What needs to be done: Filter the entries for the string "endBinding". Copy each line that has it.

——

/-- APPEND issues to the replay journal (R539, R543): the replay grain is chained on the recorded digest before it and
compared with the recorded grain. [log 125 DEDUCED, unsafe] -/
def appendReplay (s : State) (b : Bind) (g : GReq) : State × Digest :=
  let prev := if b.seq = (runSet s b.tenant).first then (runSet s b.tenant).prev else recDigest s b.tenant (b.seq - 1)
  let d := grainDigest prev g b.seq
  if d = recDigest s b.tenant b.seq then
    (advanceRun (rjAppend s b.tenant ⟨b.seq, g.hdr, g.body, d, none⟩), d)
  else
    let cross := match s.rpl.run with | some r => r.cross | none => false
    let s1 := divergence s ⟨1, b.seq, 0xFFFF, recDigest s b.tenant b.seq, some d⟩
    (if cross then writeRecorded s1 else s1, d)

/-- Room in the 48 MiB power-fail buffer for the items of a grain (R445). -/
def pfbRoom (s : State) (g : GReq) (i : Input) : Bool :=
  decide (occ s + 72 + storedLen (strm s g.hdr.stream) g.body + inputItem i ≤ 48 * 2 ^ 20)

/-- The APPEND is held: the presentation stands on every core of the evaluation, and a hold for room is counted once. [log 125 DEDUCED, unsafe] -/
def holdAppend (s : State) (c : Nat) (b : Bind) (o : EffOp) (room : Bool) : State :=
  let was := match (getCore s c).present with | some p => p.roomHeld | none => false
  let s1 := if room && !was then bumpSat s bJRN 0x50 0 32 1 else s
  let k := getCore s c
  let p : Present := match k.present with
    | some p => { p with roomHeld := was || room }
    | none => ⟨o.unit, o.op, o.ra, o.rb, opDigest o.data, strictDigest k, s.tim.ticks, room⟩
  let s2 := updCore s1 c (fun k => { k with present := some p })
  if b.paired then updCore s2 (partner c) (fun k => { k with present := k.present.map (fun q => { q with roomHeld := was || room }) }) else s2

/-- The bindings of an evaluation end. -/
def endBinding (s : State) (cs : List Nat) : State := cs.foldl (fun a d => updCore a d (fun k => { k with bind := none })) s

/-- An APPEND that every core of the evaluation has presented and whose log agrees: held, or issued. [log 125 DEDUCED, unsafe] -/
def issueAppend (s : State) (c : Nat) (f : CF) (b : Bind) (i : Input) (d : Descr) (o : EffOp) (e : CopEnd) : IRes :=
  let g := grainOf i d
  let cs := evalCores s c
  let logged := { i with log := i.log.take b.pos ++ [⟨3, 2, opDigest o.data, [wInt b.seq]⟩] }
  if b.replay = false ∧ (strm s b.tenant).chained ≠ b.seq then .stay (holdAppend s c b o false)
  else if b.replay = false ∧ pfbRoom s g logged = false then .stay (holdAppend s c b o true)
  else
    let s1 := copCount s (c / 8) 3 0
    if e = .unitError then .stay (enterHold (copCount s1 (c / 8) 3 12) hAPPEND_UNIT 0 0)
    else
      let s2 := copCount (updBound s1 b (fun _ => { logged with bound := true })) (c / 8) 3 4
      let s3 := if b.paired then latentStep s2 c b.tenant b.seq else s2
      let r := if b.replay then appendReplay s3 b g else appendStream s3 b logged g
      shareOut (endBinding r.1 cs) c f b.paired o ⟨3, 2, [wInt b.seq], digBytes r.2, none⟩

/-- An APPEND presented by every core of its evaluation: its log position must hold it or lie beyond the log. [log 125 DEDUCED, unsafe] -/
def resolveAppend (s : State) (c : Nat) (f : CF) (b : Bind) (d : Descr) (o : EffOp) (e : CopEnd) : IRes :=
  match boundInput s b with
  | none => .stay s
  | some i =>
    match i.log[b.pos]? with
    | some x =>
      if x.unit = 3 ∧ x.op = 2 ∧ x.dig = opDigest o.data then issueAppend s c f b i d o e
      else logMismatch s c b o (if x.unit = 3 ∧ x.op = 2 then 2 else 4)
    | none => if b.replay || i.recorded.isSome then logMismatch s c b o 3 else issueAppend s c f b i d o e

/-- APPEND. -/
def execAppend (core : Nat) (f : CF) (e : CopEnd) : State → Host.Outcome State Fault Refusal :=
  runInsn core (encC f 3 2) fun s =>
    let k := getCore s core
    chk s [prv (k.level ≠ 1), prv (k.bind.isNone && k.granted.isNone)]
      ((descrOf s core (reg s core f.ra.toNat)).fin fun s0 d =>
        (outStr s0 core (reg s0 core f.rb.toNat) 32).fin fun s1 out =>
          let o : EffOp := ⟨3, 2, reg s1 core f.ra.toNat, reg s1 core f.rb.toNat, descrData d out.2, some out.1, 32⟩
          if destsOk s1 core f 1 = false then .trap s1 (tagTrap rTYPE)
          else match k.granted, k.bind with
            | some g, _ => if g.unit = 3 ∧ g.op = 2 then give s1 core f o.out g else .stay s1
            | none, none => .stay s1
            | none, some b =>
              (outWords s1 core out.1 32).fin fun s2 _ =>
                if b.paired then comparator s2 core b.pos o (fun s3 => resolveAppend s3 core f b d o e)
                else resolveAppend s2 core f b d o e)

end Sys2Proof.Machine
end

——

Answer section:
def endBinding (s : State) (cs : List Nat) : State := cs.foldl (fun a d => updCore a d (fun k => { k with bind := none })) s
      shareOut (endBinding r.1 cs) c f b.paired o ⟨3, 2, [wInt b.seq], digBytes r.2, none⟩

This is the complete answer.